Exercise goal: Using the listing below, set down exactly the lines starting at the line that contains "rw [runAll_of_microStep (microStep_pollOwner ha op p), hb]" and ending at the line that contains "(statusOwner_auxiliary h5) _ _)", both included, and no others.
Data records Block Start
/-- The status read of `poll_data` (R170 step 1). -/
theorem microStep_pollOwner {s : State} {b : Byte} {rest : List Byte}
    (ha : s.env.answers = b :: rest) (op : Option Instr) (p : List Micro) :
    microStep (s.continueAt op (.pollOwner :: p)) =
      some (match statusOwner b with
        | none => (exchanged s rest [.readStatus b]).returns (.ok .noData)
        | some o => (exchanged s rest [.readStatus b]).continueAt op (.takeOwned o :: p)) := by
  rw [microStep_continueAt,
    microExec_statusRead (s := s.continueAt op (.pollOwner :: p)) (.inr (.inr (.inr rfl))) ha]
  cases statusOwner b <;> rfl

/-- With no byte there `poll_data` ends. -/
theorem runAll_pollOwner_nobody {s : State} {b : Byte} {rest : List Byte}
    (ha : s.env.answers = b :: rest) (hb : statusOwner b = none) (op : Option Instr) (p : List Micro) :
    runAll (s.continueAt op (.pollOwner :: p)) =
      (exchanged s rest [.readStatus b]).returns (.ok .noData) := by
  rw [runAll_of_microStep (microStep_pollOwner ha op p), hb, runAll_returns]

/-- A byte that is there is read next, whoever owns it (R170 step 2). -/
theorem runAll_pollOwner_somebody {s : State} {b d : Byte} {rest : List Byte} {o : Owner}
    (ha : s.env.answers = b :: d :: rest) (hb : statusOwner b = some o) (op : Option Instr)
    (p : List Micro) :
    runAll (s.continueAt op (.pollOwner :: p)) =
      (exchanged s rest [.readStatus b, .readData d]).returns (.ok (.data o d)) := by
  rw [runAll_of_microStep (microStep_pollOwner ha op p), hb]
  exact (runAll_takeOwned rfl op o p).trans (by rw [exchanged_exchanged]; rfl)

/-- Settles O22: the owner that bits 5 and 0 name decides between the two. -/
theorem pollDataResult : Obligations.PollDataResult := by
  intro s b hi hst
  have hexec := operation_accepted hi hst fun s => launch .pollData [.pollOwner] s
  refine ⟨fun rest h5 h0 ha => ?nobody, fun d rest h5 h0 ha => ?controller,
    fun d rest h5 ha => ?auxiliary⟩
  case nobody =>
    exact runsTo_of_sequence hexec hi
      (runAll_pollOwner_nobody (s := unanswered s) ha (statusOwner_nobody h5 h0) _ _)
  case controller =>
    exact runsTo_of_sequence hexec hi
      (runAll_pollOwner_somebody (s := unanswered s) ha (statusOwner_controller h5 h0) _ _)
  case auxiliary =>
    exact runsTo_of_sequence hexec hi
      (runAll_pollOwner_somebody (s := unanswered s) ha (statusOwner_auxiliary h5) _ _)

theorem disableDevices_accepted {s : State} (hi : Idle s) (hst : s.ctl.state = .enabledDevices) :
    exec .disableDevices s = .next (advance ((unanswered s).continueAt (some .disableDevices)
      (if s.ctl.irq then initSequence ++ [.ret (.ok .unit)]
        else ctlCmd 0xAD ++ ctlCmd 0xA7 ++ [.enterDisabled, .ret (.ok .unit)]))) := by
  refine (operation_accepted hi hst _).trans ?_
  rw [unanswered_ctl]
  cases s.ctl.irq <;> rfl

/-- Settles O23: `ctl.irq` decides between the two sequences, and both end with the entry. -/
theorem disableDevicesResult : Obligations.DisableDevicesResult := by
  intro s rest hi hst
  have hexec := disableDevices_accepted hi hst
  refine ⟨fun x₁ x₂ hirq h₁ h₂ ha => ?plain, fun cb x hirq hx ha => ?init⟩
  case plain =>
    refine runsTo_of_sequence hexec hi ?_
    rw [hirq, if_neg Bool.false_ne_true, List.append_assoc,
      runAll_plain h₁ rfl (s := unanswered s) (rest := x₂.answers ++ rest) (by simpa using ha),
      runAll_plain h₂ rfl (rest := rest) rfl, runAll_enterDisabled, runAll_ret, commanded_commanded]
    rfl
  case init =>
    refine runsTo_of_sequence hexec hi ?_
    rw [hirq, if_pos rfl, runAll_initSequence hx (s := unanswered s) ha, runAll_ret]
    rfl

/-! The idempotent cycle (R172): on whatever answers, an operation that has returned `Ok` has made the last
steps of its sequence. -/

/-- The steps that lead to an entry: port transactions, assignments to the holding registers, and tests. None
of them returns `Ok`. -/
def leadsToEntry : Micro → Bool
  | .pollInput | .writeCommand _ | .writeData _ | .writeDataCb | .pollStale | .dropStale
  | .pollResponse _ | .takeResponse _ | .cbFromResp | .cbClearInterrupts | .cbSetInterrupts _
  | .judgeTest _ => true
  | _ => false

/-- A step that leads to an entry goes on to what follows it, perhaps after more such steps, with no result
yet, or ends the operation with an error. -/
inductive GoesOnOrFails (op : Option Instr) (p : List Micro) (s s' : State) : Prop where
  | goesOn {l : List Micro} (hl : l.all leadsToEntry = true)
      (hu : s'.ctl.upc = .running op (l ++ p)) (hres : s'.host.result = s.host.result)
  | fails {e : Err} (hu : Idle s') (hres : s'.host.result = some (.err e))

theorem microExec_goesOnOrFails {op : Option Instr} {m : Micro} {p : List Micro} {s s' : State}
    (hm : leadsToEntry m = true) (hu : s.ctl.upc = .running op (m :: p))
    (h : microExec op m p s = some s') : GoesOnOrFails op p s s' := by
  cases m
  case pollInput =>
    simp only [microExec] at h
    split at h
    · cases h
    · split at h <;> cases h
      · exact .goesOn (l := [.pollInput]) rfl hu rfl
      · exact .goesOn (l := []) rfl rfl rfl
  case pollResponse c =>
    simp only [microExec] at h
    split at h
    · cases h
    · split at h <;> cases h
      · exact .goesOn (l := []) rfl rfl rfl
      · exact .goesOn (l := [.pollResponse c]) rfl hu rfl
  case pollStale =>
    simp only [microExec] at h
    split at h
    · cases h
    · split at h <;> cases h
      · exact .goesOn (l := []) rfl rfl rfl
      · exact .goesOn (l := [.dropStale]) rfl rfl rfl
  case dropStale | takeResponse =>
    simp only [microExec] at h
    split at h <;> cases h
    exact .goesOn (l := []) rfl rfl rfl
  case judgeTest =>
    simp only [microExec] at h
    split at h <;> cases h
    · exact .goesOn (l := []) rfl rfl rfl
    · exact .fails rfl rfl
  case writeData | writeDataCb => cases h; exact .goesOn (l := []) rfl rfl (by simp)
  case writeCommand | cbFromResp | cbClearInterrupts | cbSetInterrupts =>
    cases h
    exact .goesOn (l := []) rfl rfl rfl
  all_goals cases hm

theorem continueAt_of_running {s : State} {op : Option Instr} {p : List Micro}
    (hu : s.ctl.upc = .running op p) : s.continueAt op p = s := by
  rw [State.continueAt, ← hu]

/-- A sequence that ends with `Ok` has come through all the steps that lead to its entry. -/
theorem runAll_comes_to {op : Option Instr} {l p : List Micro} {s : State} {v : OkValue}
    (hl : l.all leadsToEntry = true) (hu : s.ctl.upc = .running op (l ++ p))
    (hres : s.host.result = none) (hok : (runAll s).host.result = some (.ok v)) :
    ∃ u : State, runAll s = runAll (u.continueAt op p) := by
  induction hn : s.measure using Nat.strong_induction_on generalizing l s with
  | _ n ih =>
    cases l with
    | nil => exact ⟨s, congrArg runAll (continueAt_of_running hu).symm⟩
    | cons m l =>
      obtain ⟨hm, hl⟩ := Bool.and_eq_true_iff.mp hl
      cases hs : microStep s with
      | none =>
        rw [runAll_of_blocked hs, hres] at hok
        cases hok
      | some s' =>
        rw [runAll_of_microStep hs] at hok ⊢
        cases microExec_goesOnOrFails hm hu ((microStep_running hu).symm.trans hs) with
        | goesOn hl' hu' hres' =>
          exact ih s'.measure (hn ▸ measure_microStep hs)
            (List.all_append.trans (Bool.and_eq_true_iff.mpr ⟨hl', hl⟩))
            (hu'.trans (congrArg _ (List.append_assoc ..).symm)) (hres'.trans hres) hok rfl
        | fails hidle herr =>
          rw [runAll_of_blocked (microStep_idle hidle), herr] at hok
          cases hok

/-- The sequence is `p` behind steps that lead to its entry. -/
def LeadsTo (prog p : List Micro) : Prop :=
  ∃ l, l.all leadsToEntry = true ∧ prog = l ++ p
Data records Block End
Expected answer:
  rw [runAll_of_microStep (microStep_pollOwner ha op p), hb]
  exact (runAll_takeOwned rfl op o p).trans (by rw [exchanged_exchanged]; rfl)

/-- Settles O22: the owner that bits 5 and 0 name decides between the two. -/
theorem pollDataResult : Obligations.PollDataResult := by
  intro s b hi hst
  have hexec := operation_accepted hi hst fun s => launch .pollData [.pollOwner] s
  refine ⟨fun rest h5 h0 ha => ?nobody, fun d rest h5 h0 ha => ?controller,
    fun d rest h5 ha => ?auxiliary⟩
  case nobody =>
    exact runsTo_of_sequence hexec hi
      (runAll_pollOwner_nobody (s := unanswered s) ha (statusOwner_nobody h5 h0) _ _)
  case controller =>
    exact runsTo_of_sequence hexec hi
      (runAll_pollOwner_somebody (s := unanswered s) ha (statusOwner_controller h5 h0) _ _)
  case auxiliary =>
    exact runsTo_of_sequence hexec hi
      (runAll_pollOwner_somebody (s := unanswered s) ha (statusOwner_auxiliary h5) _ _)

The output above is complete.